December 28, 2013--- I think this is the first time I'd ever skied anywhere besides Bristol, Swain and Hunt Hollow.
Not many photos but it was a winter wonderland.


----------



## Warp daddy




----------



## Warp daddy




----------



## Warp daddy

raisingarizona said:


> 12/26/16
> 
> View attachment 11608


Awesome shots RA ???


----------



## raisingarizona

Warp daddy said:


> Awesome shots RA ???


You too Warp, those make me want to be there.


----------



## Warp daddy

raisingarizona said:


> You too Warp, those make me want to be there.


Thanks Man !, Hope you and your daughter have a great season making memories !!!


----------



## Warp daddy




----------



## Warp daddy

Not sure if its an optical illusion but in this pic it looks like you can see the curvature of the earth on the horizon from the summit at WF


----------



## jasonwx

A powder day Mt Bachelor 12/30/11


----------



## raisingarizona

Cody’s first time in Upper Bowl. 12/30/16


----------



## jamesdeluxe

jasonwx said:


> A powder day Mt Bachelor 12/30/11


Jason, I'm trying to remember your last trip when you flew somewhere to ski (even if skiing wasn't the main reason). Sierra Nevada or Zermatt?


----------



## jasonwx

about 3 yrs ago
taos and breckenridge


----------



## Harvey

12/30/2017 early am skiing in our woods, brutal cold, good snow


----------



## Campgottagopee

This thread is pretty cool. Not only have I enjoyed looking at everyone's pictures, but thumbing through my own phone has been fun looking at all the old pics.
2016



2017


----------



## Brownski

2017- Our Max Pass year….


----------



## jasonwx

12/31/14
The following where taken all in the same day..


----------



## Harvey

Well um cool but it's kind of supposed to be a thing where it has to be today's date?


----------



## tirolski

jasonwx said:


> 12/21/14
> The following where taken all in the same day..

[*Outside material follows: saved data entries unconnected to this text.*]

-- ==== Sys2Proof/Tests/Slice0.lean ====
section
/-! SUPPORT. The model's own tests, and a witness for the hypotheses of every statement.

The expected values of the tests are those of 95_test_vectors.md; a docstring names the vector. -/

namespace Sys2Proof.Tests

open Sys2Proof.Machine

-- The kernel evaluations run one after another, so that they do not ask for memory all at once.
set_option Elab.async false

/-! ### Test beds -/

/-- The reset state with both capacities `cap`, and an input in IBUF. -/
def bed (cap : Nat) (data : List Byte) : State :=
  { State.resetWith { formatVersion := 1, ibufCap := .ofNat 64 cap, obufCap := .ofNat 64 cap } with
    ibuf := Memory.ofBytes data, ibufLen := .ofNat 64 data.length }

/-- The table with the given entries and 0 elsewhere. -/
def entries (w : Nat) (rows : List (Symbol × Nat)) : Table (BitVec w) :=
  Table.tabulate fun x => .ofNat w ((rows.lookup x).getD 0)

/-- A table of code lengths in place (PRES, LEN, NSYM). -/
def withLengths (rows : List (Symbol × Nat)) (s : State) : State :=
  { s with
    pres := Table.tabulate fun x => rows.any (·.1 == x), len := entries 8 rows,
    nsym := .ofNat 9 rows.length }

/-- A codebook in place: the code values, with CV = 1. -/
def withCodes (rows : List (Symbol × Nat)) (s : State) : State :=
  State.setCv true { s with code := entries 255 rows }

theorem entries_get (w : Nat) (rows : List (Symbol × Nat)) (x : Symbol) :
    (entries w rows).get x = .ofNat w ((rows.lookup x).getD 0) := Table.get_tabulate _ x

theorem withLengths_pres (rows : List (Symbol × Nat)) (s : State) (x : Symbol) :
    (withLengths rows s).pres.get x = rows.any (·.1 == x) := Table.get_tabulate _ x

theorem withLengths_len (rows : List (Symbol × Nat)) (s : State) (x : Symbol) :
    (withLengths rows s).len.get x = .ofNat 8 ((rows.lookup x).getD 0) := entries_get 8 rows x

/-- The codebook of vectors V-C7 and V-P6. -/
def abraLengths : List (Symbol × Nat) := [(0x41, 1), (0x42, 3), (0x43, 3), (0x44, 3), (0x52, 3)]

def abraCodes : List (Symbol × Nat) := [(0x41, 0), (0x42, 4), (0x43, 5), (0x44, 6), (0x52, 7)]

def withAbra (s : State) : State := withCodes abraCodes (withLengths abraLengths s)

/-- "ABRACADABRA". -/
def abra : List Byte := [0x41, 0x42, 0x52, 0x41, 0x43, 0x41, 0x44, 0x41, 0x42, 0x52, 0x41]

/-- The blob of vector V-S3. -/
def abraBlob : List Byte :=
  [0x01, 0x00, 0x05, 0x41, 0x01, 0x42, 0x03, 0x43, 0x03, 0x44, 0x03, 0x52, 0x03] ++
    [0, 0, 0, 0, 0, 0, 0, 0x0B, 0x01, 0x4E, 0xAC, 0x9C]

/-- The blob of vector V-S2. -/
def aaaaBlob : List Byte := [0x01, 0x00, 0x01, 0x41, 0x01, 0, 0, 0, 0, 0, 0, 0, 0x04, 0x04, 0x00]

/-- The state after an outcome satisfies a test. -/
def nextHas (p : State → Bool) : Host.Outcome State Fault Refusal → Bool
  | .next t => p t
  | .fault _ => false
  | .refused _ => false

theorem nextHas_spec {p : State → Bool} {o : Host.Outcome State Fault Refusal}
    (h : nextHas p o = true) : ∃ t, o = .next t ∧ p t = true := by
  cases o with
  | next t => exact ⟨t, rfl, h⟩
  | fault _ => cases h
  | refused _ => cases h

theorem exec_next (i : Instr) (s : State) : ∃ t, exec i s = .next t := by
  rw [exec_eq_conclude]
  rcases conclude_cases s (effect i s) with ⟨u, -, hc⟩ | ⟨e, -, hc⟩ <;> exact ⟨_, hc⟩

/-! ### Well-formedness and decoding (R80 to R84) -/

/-- Check 1 refuses OP 9 with bit 8 set (V-X5). -/
theorem test_zeroField_refused :
    zeroFieldOk 0x00000109 = false ∧ wordWellFormed 0x00000109 = false ∧
      decode 0x00000109 = .error .zeroFieldNotZero := by decide

/-- Check 2 refuses the first reserved OP (V-X4). -/
theorem test_opField_refused :
    opFieldOk 0x0000000B = false ∧ wordWellFormed 0x0000000B = false ∧
      decode 0x0000000B = .error .reservedOp := by decide

theorem test_word_nop : decode 0b00000000000000000000000000000000 = .ok .nop := by decide
theorem test_word_clear : decode 0b00000000000000000000000000000001 = .ok .clear := by decide
theorem test_word_analyze : decode 0b00000000000000000000000000000010 = .ok .analyze := by decide
theorem test_word_build : decode 0b00000000000000000000000000000011 = .ok .build := by decide
theorem test_word_canon : decode 0b00000000000000000000000000000100 = .ok .canon := by decide
theorem test_word_pack : decode 0b00000000000000000000000000000101 = .ok .pack := by decide
theorem test_word_unpack : decode 0b00000000000000000000000000000110 = .ok .unpack := by decide
theorem test_word_serialize : decode 0b00000000000000000000000000000111 = .ok .serialize := by decide
theorem test_word_parse : decode 0b00000000000000000000000000001000 = .ok .parse := by decide
theorem test_word_encode : decode 0b00000000000000000000000000001001 = .ok .encode := by decide
theorem test_word_decode : decode 0b00000000000000000000000000001010 = .ok .decode := by decide

/-- The host's probe reads the word, and the next step runs it. -/
theorem test_withFetchWord :
    decodeTableWord 32 0x9 = some .encode ∧ decodeTableWord 32 0x0B = none ∧
      nextHas (fun t => t.status.word = 0x02 && t.cmd = 0) (step (State.reset.withFetchWord 32 0)) ∧
      nextHas (fun t => t.status.word = 0x86) (step (State.reset.withFetchWord 32 0x0B)) := by
  decide +kernel

/-! ### One step of each command -/

/-- V-X6: NOP clears an error and does not restore OBUF_LEN. -/
theorem test_nop :
    nextHas (fun t => t.status.word = 0x0A && t.obufLen = 0 && t.nsym = 5)
      (exec .nop ((withAbra (bed 64 [])).raise .illegalCommand)) := by decide +kernel

/-- V-X3: CLEAR. -/
theorem test_clear :
    nextHas (fun t => t.status.word = 0x02 && t.nsym = 0 && t.lentab 0x41 = 0 &&
        t.codew 0x52 0 = 0 && t.ibufLen = 11)
      (exec .clear (withAbra (bed 64 abra))) := by decide +kernel

/-- V-A2. -/
theorem test_analyze :
    nextHas (fun t => [0x41, 0x42, 0x43, 0x44, 0x52, 0x5A].map t.freq.get = [5, 2, 1, 1, 2, 0] &&
        t.origlen = 11 && t.status.word = 0x02)
      (exec .analyze (bed 64 abra)) := by decide +kernel

/-- V-A5: the old counts are discarded. -/
theorem test_analyze_discards :
    nextHas (fun t => t.freq.get 0x10 = 1)
      (exec .analyze { bed 64 [0x10] with freq := Table.const 99 }) := by decide +kernel

/-- V-B7: a leaf comes before an internal node of the same weight. -/
theorem test_build_tie :
    nextHas (fun t => [0, 1, 2, 3, 4].map t.lentab = [0x102, 0x102, 0x102, 0x102, 0x000] &&
        t.nsym = 4)
      (exec .build { bed 64 [] with freq := entries 64 [(0, 1), (1, 1), (2, 2), (3, 2)] }) := by
  decide +kernel

/-- V-B5: the weights need more than 64 bits. -/
theorem test_build_wide :
    nextHas (fun t => [0, 1, 2].map t.lentab = [0x102, 0x102, 0x101])
      (exec .build
        { bed 64 [] with freq := entries 64 [(0, 2^64 - 1), (1, 2^64 - 1), (2, 2^64 - 1)] }) := by
  decide +kernel

/-- V-C8: a shorter code comes first, whatever the symbol. -/
theorem test_canon :
    nextHas (fun t => [0, 1, 2, 3, 4, 5].map t.code.get = [30, 31, 14, 6, 2, 0] &&
        t.status.word = 0x0A)
      (exec .canon (withLengths [(0, 5), (1, 5), (2, 4), (3, 3), (4, 2), (5, 1)] (bed 64 []))) := by
  decide +kernel

/-- V-P6. -/
theorem test_pack :
    nextHas (fun t => t.outputBytes = [0x4E, 0xAC, 0x9C] && t.pad = 1 && t.status.word = 0x0A)
      (exec .pack (withAbra (bed 64 abra))) := by decide +kernel

/-- V-P11: a symbol without a code. -/
theorem test_pack_noCode :
    nextHas (fun t => t.status.word = 0x9E && t.obufLen = 0 && t.pad = 0)
      (exec .pack (withAbra (bed 64 [0x41, 0x45]))) := by decide +kernel

/-- V-U1. -/
theorem test_unpack :
    nextHas (fun t => t.outputBytes = abra && t.obufLen = 11 && t.status.word = 0x0A)
      (exec .unpack
        { withAbra (bed 64 [0x4E, 0xAC, 0x9C]) with pad := 1, origlen := 11 }) := by decide +kernel

/-- V-U2: the padding bits are not read. -/
theorem test_unpack_truncated :
    nextHas (fun t => t.status.word = 0x4E && t.obufLen = 0)
      (exec .unpack { withAbra (bed 64 [0x4E, 0xAC]) with pad := 1, origlen := 11 }) := by
  decide +kernel

/-- V-S14. -/
theorem test_serialize :
    nextHas (fun t => t.outputBytes = abraBlob && t.pad = 1 && t.origlen = 11)
      (exec .serialize (withAbra (bed 64 abra))) := by decide +kernel

/-- V-D23, PARSE. -/
theorem test_parse :
    nextHas (fun t => [0x41, 0x42, 0x52, 0x45].map t.lentab = [0x101, 0x103, 0x103, 0] &&
        t.nsym = 5 && t.origlen = 11 && t.pad = 1 && t.payoff = 22 && t.status.word = 0x02)
      (exec .parse (bed 64 abraBlob)) := by decide +kernel

/-- V-D15: one symbol of length 2. -/
theorem test_parse_corrupt :
    nextHas (fun t => t.status.word = 0x36)
      (exec .parse (bed 64 [1, 0, 1, 0x41, 2, 0, 0, 0, 0, 0, 0, 0, 4, 0, 0])) := by decide +kernel

/-- V-S2. -/
theorem test_encode :
    nextHas (fun t => t.outputBytes = aaaaBlob && t.nsym = 1 && t.pad = 4 && t.status.word = 0x0A)
      (exec .encode (bed 64 [0x41, 0x41, 0x41, 0x41])) := by decide +kernel

/-- V-D23, DECODE. -/
theorem test_decode :
    nextHas (fun t => t.outputBytes = abra && t.code.get 0x52 = 7 && t.status.word = 0x0A)
      (exec .decode (bed 64 abraBlob)) := by decide +kernel

/-- V-T2: the padding is tested before the payload is read. -/
theorem test_decode_padding :
    nextHas (fun t => t.status.word = 0x56) (exec .decode (bed 64 aaaaBlob.dropLast)) := by
  decide +kernel

/-! ### Witnesses: states and operands that meet the hypotheses of each statement

`witness_<Name>` is about `Obligations.<Name>`; a statement that is absent here has no hypothesis. -/

theorem witness_IllegalWordRaisesIllegalCommand :
    (0x0000000A : Word32) ≤ 0x0000000A ∧ State.reset.status.busy = false ∧
      (0x0000000A : Word32) < 0x0000000B ∧ (0x0000000A : Word32) < 0xFFFFFFFF := by decide

theorem witness_StepRunsTheDecodedCommand :
    State.reset.status.busy = false ∧ decode ((0x1_00000009 : Word64).setWidth 32) = .ok .encode ∧
      decode ((0x109 : Word64).setWidth 32) = .error .zeroFieldNotZero := by decide

theorem witness_StartAndEndAreTheAtomicWrite :
    State.reset.status.busy = false ∧ decode 0x00000003 = .ok .build ∧ State.reset.pending = [] := by
  decide

/-- Each index range of R34 at its first and last index; no index stands in two of them. -/
theorem witness_HostRegisterReads :
    State.reset.status.busy = false ∧ ReservedIndex 0x0009 ∧ ReservedIndex 0x00FF ∧
      ReservedIndex 0x0300 ∧ ReservedIndex 0x03FF ∧ ReservedIndex 0x0800 ∧ ReservedIndex 0xFFFF ∧
      0x0100 + (255 : Symbol).toNat = 0x01FF ∧ 0x0200 + (0 : Symbol).toNat = 0x0200 ∧
      0x0200 + (255 : Symbol).toNat = 0x02FF ∧ 0x0400 + 4 * (0 : Symbol).toNat + 0 = 0x0400 ∧
      0x0400 + 4 * (255 : Symbol).toNat + (3 : Fin 4).val = 0x07FF ∧ ¬ ReservedIndex 0x0008 ∧
      ¬ ReservedIndex 0x0100 ∧ ¬ ReservedIndex 0x02FF ∧ ¬ ReservedIndex 0x0400 ∧
      ¬ ReservedIndex 0x07FF := by
  refine ⟨rfl, ?_⟩
  simp [ReservedIndex]

theorem witness_HostRegisterWrites :
    State.reset.status.busy = false ∧ ReservedIndex 0x0009 ∧ ReservedIndex 0xFFFF :=
  ⟨rfl, .inl ⟨Nat.le_refl _, by decide⟩, .inr (.inr ⟨by decide, by decide⟩)⟩

/-- The last address of IBUF and the first that there is not. -/
theorem witness_HostIbufAccess :
    (bed 8 abra).status.busy = false ∧ (bed 8 abra).ibuf.wf ∧ 7 < (bed 8 abra).cfg.ibufCap ∧
      (bed 8 abra).cfg.ibufCap ≤ 8 := ⟨rfl, Memory.ofBytes_wf _, by decide, by decide⟩

theorem witness_HostObufAccess :
    (bed 8 []).status.busy = false ∧ 7 < (bed 8 []).cfg.obufCap ∧ (bed 8 []).cfg.obufCap ≤ 8 := by
  decide

theorem witness_HandsOffWhileBusy :
    (State.reset.accept 9).status.busy = true ∧ (0x0000 : BitVec 16) ≠ 0x0001 ∧
      (0x0002 : BitVec 16) ≠ 0x0001 := by decide

/-- After reset INV1 to INV6 hold with no symbol present, and CMD can be written. -/
theorem witness_InvariantKeptByEveryStep :
    ∃ s t : State, Inv s ∧ step s = .next t ∧ t ≠ s := by
  have hp : presentCount (Table.const false) = 0 := by decide +kernel
  have hget : ∀ {α : Type} (v : α) x, (Table.const v).get x = v := by simp
  refine ⟨{ State.reset with pending := [.regWrite 0 0] }, _, ⟨⟨hp.symm, fun x _ => ?_, ?_, ?_, ?_, ?_⟩,
    ⟨Memory.wf_nil, Memory.wf_nil, ?_, ?_, ?_, ?_⟩, ?_⟩, rfl, ?_⟩
  · exact ⟨hget _ x, hget _ x⟩
  · exact fun h => absurd h (by decide)
  · exact fun h => absurd h (by decide)
  · exact ⟨fun h => absurd h (by decide), fun _ x => hget _ x⟩
  · exact fun h => absurd h (by decide)
  · exact fun c hc => nomatch hc
  · exact fun c hc => nomatch hc
  · decide
  · exact fun a ha => absurd ha (Nat.not_lt_zero a)
  · exact ⟨by decide, by decide, by decide, fun h => absurd h (by decide)⟩
  · exact fun h => absurd (congrArg (fun s => s.status.done) h) (by decide)

/-- A failing command: NotReady after reset. -/
theorem witness_FailedCommandChangesNothingElse :
    ∃ t, exec .pack State.reset = .next t ∧ t.status.err = true := ⟨_, rfl, rfl⟩

theorem witness_ErrorStaysAndDoesNotBlock :
    State.reset.status.busy = false ∧
      ∃ t, step { State.reset with pending := [.regWrite 0 0] } = .next t ∧
        t.status ≠ State.reset.status := ⟨rfl, _, rfl, by decide⟩

theorem witness_CommandFrames :
    ∃ t, exec .nop State.reset = .next t ∧ t.status.err = false ∧
      Instr.nop ∉ [Instr.clear, .analyze, .build, .canon, .pack, .unpack, .serialize, .parse, .encode,
        .decode] := ⟨_, rfl, rfl, by decide⟩

theorem witness_StaleCodebookIsNotUsed :
    (∃ t, exec .build State.reset = .next t ∧ t.status.err = false) ∧
      (∃ t, exec .parse (bed 64 abraBlob) = .next t ∧ t.status.err = false) ∧
      State.reset.status.cv = false := by
  refine ⟨⟨_, rfl, rfl⟩, ?_, rfl⟩
  obtain ⟨t, h, hp⟩ := nextHas_spec (p := fun t => t.status.err == false)
    (o := exec .parse (bed 64 abraBlob)) (by decide +kernel)
  exact ⟨t, h, by simpa using hp⟩

/-- IBUF_LEN just above and just at the capacity. -/
theorem witness_AnalyzeResult :
    (bed 10 abra).cfg.ibufCap < (bed 10 abra).ibufLen ∧
      (bed 11 abra).ibufLen ≤ (bed 11 abra).cfg.ibufCap := by decide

There was smiles in yer mountain pics, just sayin.


----------



## jasonwx

tirolski said:


> There was smiles in yer mountain pics, just sayin.


yikes it's a typo
i promise it's this happened on the 31st..smiles but ooof what a pic


----------



## Sick Bird Rider

TD shreds Secret Hill, December 31, 2016. It is thin crusty cover out there today:


----------



## Andy_ROC

Bristol Mountain, Rocket run 12/31/14.


----------



## Harvey

Gore Mountain 12/31/2014



Gunpow on Sunway

Then exactly 2 years later on Open Pit 2016...


----------



## Country Gun

Windjammer Mt


----------



## Sick Bird Rider

No pics but this is a funny FB memory from this day in 2015:


> Hmmm. Just back from Vermont, where I skied on boilerplate ice. It does not seem quite right that we were welcomed home by knee-deep snow in the driveway.


----------



## Ripitz

January 4, 2021 Belle


----------



## Campgottagopee

1/5/2018


----------



## Face4Me

A day late and a dollar short ... Jan 4, 2009 ...


----------



## raisingarizona

Upper Gully Trees. January 5, 2016.


----------



## raisingarizona

Face4Me said:


> A day late and a dollar short ... Jan 4, 2009 ...
> 
> View attachment 11809


Face, how do bumps do with snowmaking going on there? Are they just going to mow em all over or does it ski pretty well?


----------



## Low Angle Life

Ripitz said:


> January 4, 2021 Belle
> View attachment 11801
> View attachment 11802
> View attachment 11803


Pretty early to be walking out the ridge, was this to Giggle, Cathedral or somewhere in between? Curious what those pitches are like in thin cover, I don't think I was out that way with less than 20" of cover last year.


----------



## Ripitz

Low Angle Life said:


> Pretty early to be walking out the ridge, was this to Giggle, Cathedral or somewhere in between? Curious what those pitches are like in thin cover, I don't think I was out that way with less than 20" of cover last year.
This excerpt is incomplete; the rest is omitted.